Seeds are a way for plants to reproduce themselves. They contain an embryonic plant and a reserve of food in a protective seed coat. In addition, they have special appendages that help them disperse. Some seeds have hooks and barbs that attach to animal fur or feathers; others have wings for wind dispersal.
They are the reproductive organs of plants
Seeds are fertilized ovules enclosed in a protective covering called a seed coat and a food reserve called endosperm. They are considered the propagating organs of spermatophytes, which include the nonvascular bryophytes (mosses, liverworts and hornworts) and the vascular plants (gymnosperms and angiosperms). Seeds usually have one or two cotyledons. The cotyledons are a source of food for the embryo until it is able to make its own food. Some seeds have appendages that help in dispersal. These include a wing (e.g. pine) or a spindle-like structure (e.g. cotton). A scar (raphe) often remains on the seed coat where it was attached to the funicle and ovary wall (funiculus or ostrum). The micropyle, the small pore that opened during the fertilization of the megagametophyte, is also usually preserved as a small opening in the seed coat.
The seeds of many flowering plants are surrounded by fruits, the mature ripened ovaries of flowers. Flowers are modified leaves and they produce a fruit to contain one or many seeds. The haploid male gametes, pollen, are produced by the anther in the androecium of the flower, and the haploid female gametes, eggs, are formed in the gynoecium.
They are a source of food
Seeds are the primary source of many foods including grains, legumes, nuts, and cocoa. They also provide essential oils and are a rich source of vitamins, minerals, and fats. Seeds are also used to propagate crops like cereals, forest trees, turfgrasses, and pasture grasses. Seeds can be harvested from plants that have ripened and fallen, or they can be collected from wild plants. Various seed fibers are also extracted from seeds such as cotton, flax, and kapok. Oils from linseed, rapeseed, and castor beans are also derived from seeds.
Seeds are a great source of protein, healthy fats, and fibre. They are also low in saturated fats and high in monounsaturated fats, which help reduce cholesterol. However, they are also a rich source of calories and should be eaten in small quantities. Many seeds also contain vitamin A, which is necessary for eye health. They can be eaten raw or added to salads and soups.
They are a resource for farmers and gardeners
Seeds provide a number of benefits to farmers and gardeners. They contain nutrients for the embryo inside, are a means of plant reproduction and distribution, and help plants adapt to changing conditions.
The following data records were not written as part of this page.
/-- Settles O16: the statement's intermediate values are the ones named above. -/
theorem bindRebinds : Obligations.BindRebinds := by
  intro s p hno hwf old s1 r obj eng s2 n
  have hs1 : linkBefore s = s1 := rfl
  have hr : bindFound p s = r := by rw [bindFound, hs1]
  have hobj : bindObject p s = obj := by rw [bindObject, hr]
  have heng : bindEngine p s = eng := by rw [bindEngine, hr]
  have hs2 : bindStored p s = s2 := by rw [bindStored, hs1, hobj, heng]
  have hn : bindNotifier p s = n := by rw [bindNotifier, hs1, hobj, heng]
  have hbinding : bindBinding p s = { object := obj, engine := eng, notifier := n } := by
    rw [bindBinding, hobj, heng, hn]
  have hexec := exec_bind hno p
  rw [hbinding, hs2, bindEvents, hr] at hexec
  refine ⟨_, hexec, rfl, afterParam_sc _ _, fun a hold hnew => ?bytes⟩
  case bytes =>
    have hother := getByte_bindStored_other hwf hold (p := p) (by rwa [hobj, heng])
    rw [hs2] at hother
    exact (congrArg (getByte · a) (afterParam_dev _ _)).trans hother

end Sys2Proof.Machine
end

section
/-! Class methods do not look at the arm flag (41_method_dispatch.md R189, R192): O21. -/
namespace Sys2Proof

/-- A class method is a parameter word, and not the row `DATA`. -/
theorem Instr.isParameter_of_isClassMethod {i : Instr} (hi : i.isClassMethod = true) :
    i.isParameter = true ∧ ∀ p, i ≠ .data p := by
  unfold Instr.isClassMethod at hi
  refine ⟨?_, fun p hp => ?_⟩
  · unfold Instr.isParameter
    cases h : encodeSlot i with
    | control => simp [h] at hi
    | param r m => rfl
    | noRow => rfl
  · subst hp
    simp [encodeSlot] at hi

end Sys2Proof

namespace Sys2Proof.Machine

open Sys2Proof

/-! ## Effects that neither read nor change the arm flag -/

/-- The effects are the same whether a notification is armed or not, and leave the flag. -/
def ArmBlind (e : State → State) : Prop := ∀ b s, e (withArmed b s) = withArmed b (e s)

theorem withArmed_withArmed (b c : Bool) (s : State) : withArmed b (withArmed c s) = withArmed b s :=
  modCh_modCh _ _ s

/-- Setting the flag to what it is changes nothing. -/
theorem withArmed_same {s : State} {b : Bool} (h : s.ch.notifyArmed = b) : withArmed b s = s := by
  subst h
  exact modCh_id s

@[simp] theorem withArmed_ch (b : Bool) (s : State) : (withArmed b s).ch = { s.ch with notifyArmed := b } :=
  ch_modCh _ s

@[simp] theorem withArmed_cfg (b : Bool) (s : State) : (withArmed b s).cfg = s.cfg := rfl

/-- A change of the current record that leaves the flag. -/
theorem armBlind_modCh {f : Channel → Channel}
    (hf : ∀ b x, f { x with notifyArmed := b } = { f x with notifyArmed := b }) : ArmBlind (modCh f) := by
  intro b s
  rw [withArmed, modCh_modCh, modCh_modCh]
  exact modCh_congr (hf b s.ch)

theorem armBlind_modIfc (f : IfcState → IfcState) : ArmBlind (modIfc f) := armBlind_modCh fun _ _ => rfl

theorem armBlind_markDirty (r : DirtyRec) : ArmBlind (markDirty r) := fun _ _ => rfl

theorem armBlind_logEvent (e : Event) : ArmBlind (logEvent e) := fun _ _ => rfl

theorem armBlind_dmaWrite (obj off : Word) (n : Nat) (v : Word) : ArmBlind (dmaWrite obj off n v) :=
  fun _ s => dmaWrite_modCh obj off n v _ s

theorem dmaRead_withArmed (obj off : Word) (n : Nat) (b : Bool) (s : State) :
    dmaRead obj off n (withArmed b s) = ((dmaRead obj off n s).1, withArmed b (dmaRead obj off n s).2) := by
  have hx : dmaXlate (withArmed b s) obj off = dmaXlate s obj off := rfl
  rw [dmaRead, dmaRead, hx]
  cases (dmaXlate s obj off).1 <;> rfl

/-- A loop of such rounds. -/
theorem armBlind_loop {f : Nat → State → State} (hf : ∀ i, ArmBlind (f i)) (n : Nat) : ArmBlind (loop n f) := by
  intro b s
  induction n with
  | zero => rfl
  | succ n ih => rw [loop, ih, hf n, loop]

/-- One such effect after another. -/
theorem ArmBlind.comp {e f : State → State} (hf : ArmBlind f) (he : ArmBlind e) : ArmBlind (fun s => f (e s)) :=
  fun b s => (congrArg f (he b s)).trans (hf b (e s))

/-- Such an effect under a condition that does not read the flag either. -/
theorem ArmBlind.ite {c : State → Prop} [DecidablePred c] (hc : ∀ b s, c (withArmed b s) ↔ c s) {e f : State → State}
    (he : ArmBlind e) (hf : ArmBlind f) : ArmBlind (fun s => if c s then e s else f s) := by
  intro b s
  by_cases h : c s
  · simp only [if_pos h, if_pos ((hc b s).2 h), he b s]
  · simp only [if_neg h, if_neg (mt (hc b s).1 h), hf b s]

theorem armBlind_id : ArmBlind (fun s => s) := fun _ _ => rfl

/-- Such an effect or nothing, as a condition on something else says. -/
theorem ArmBlind.when (c : Prop) [Decidable c] {e : State → State} (he : ArmBlind e) :
    ArmBlind (fun s => if c then e s else s) := .ite (c := fun _ => c) (fun _ _ => Iff.rfl) he armBlind_id

/-- Such effects whose arguments are read from the state, past the flag. -/
theorem ArmBlind.of_read {α : Type} {g : State → α} (hg : ∀ b s, g (withArmed b s) = g s) {e : α → State → State}
    (he : ∀ a, ArmBlind (e a)) : ArmBlind (fun s => e (g s) s) :=
  fun b s => (congrArg (fun a => e a (withArmed b s)) (hg b s)).trans (he (g s) b s)

/-! ## The executors -/

section
variable (b : Bool) (s : State)

@[simp] theorem bppNow_withArmed : (withArmed b s).bppNow = s.bppNow := by simp only [State.bppNow, withArmed_ch]; rfl

theorem srcOff_withArmed (x y : Nat) : srcOff (withArmed b s) x y = srcOff s x y := by
  simp only [srcOff, State.srcPitch, bppNow_withArmed, withArmed_ch, withArmed_cfg]

theorem dstOff_withArmed (x y : Nat) : dstOff (withArmed b s) x y = dstOff s x y := by
  simp only [dstOff, State.dstPitch, bppNow_withArmed, withArmed_ch, withArmed_cfg]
They also play a role in natural selection, and serve as a link between two generations of plants.
Seed saving involves collecting and storing seeds from a crop for future use. It’s an important part of the sustainable food movement and is closely linked to the food sovereignty and food justice movements. Many gardeners use the seed-saving process to avoid purchasing seeds from large commercial seed companies.
When selecting seeds, it’s important to keep in mind that seed quality and viability depends on storage temperature and humidity levels. Keeping seeds in cool, dry conditions will improve their longevity and viability. Seeds stored in mason jars or buckets should be labeled with the name of the variety and the date of harvest. It’s also a good idea to put the seeds in a fridge for added protection.
They are a source of genetic diversity
Seeds are a source of genetic diversity that can help address some of the world’s most pressing challenges, including hunger and biodiversity loss. They can also be used for conservation purposes. However, the genetic diversity available from seeds has rarely been reported.
In addition to being a rich source of genetic diversity, seeds provide a better start than spores for a new plant. This is because they usually contain larger food reserves and multicellularity, and they are able to be dispersed. In contrast, spores are limited in size and may not be able to withstand harsh conditions.
The genetic diversity of seeds has only been assessed in a small number of species, most of which are crop varieties. This limits meaningful assessments against conservation targets. For instance, the genetic representation of seeds of non-endospermic dicotyledons (such as phaseolus vulgaris) is only known to be high if they are stored at cold temperatures for a long period of time.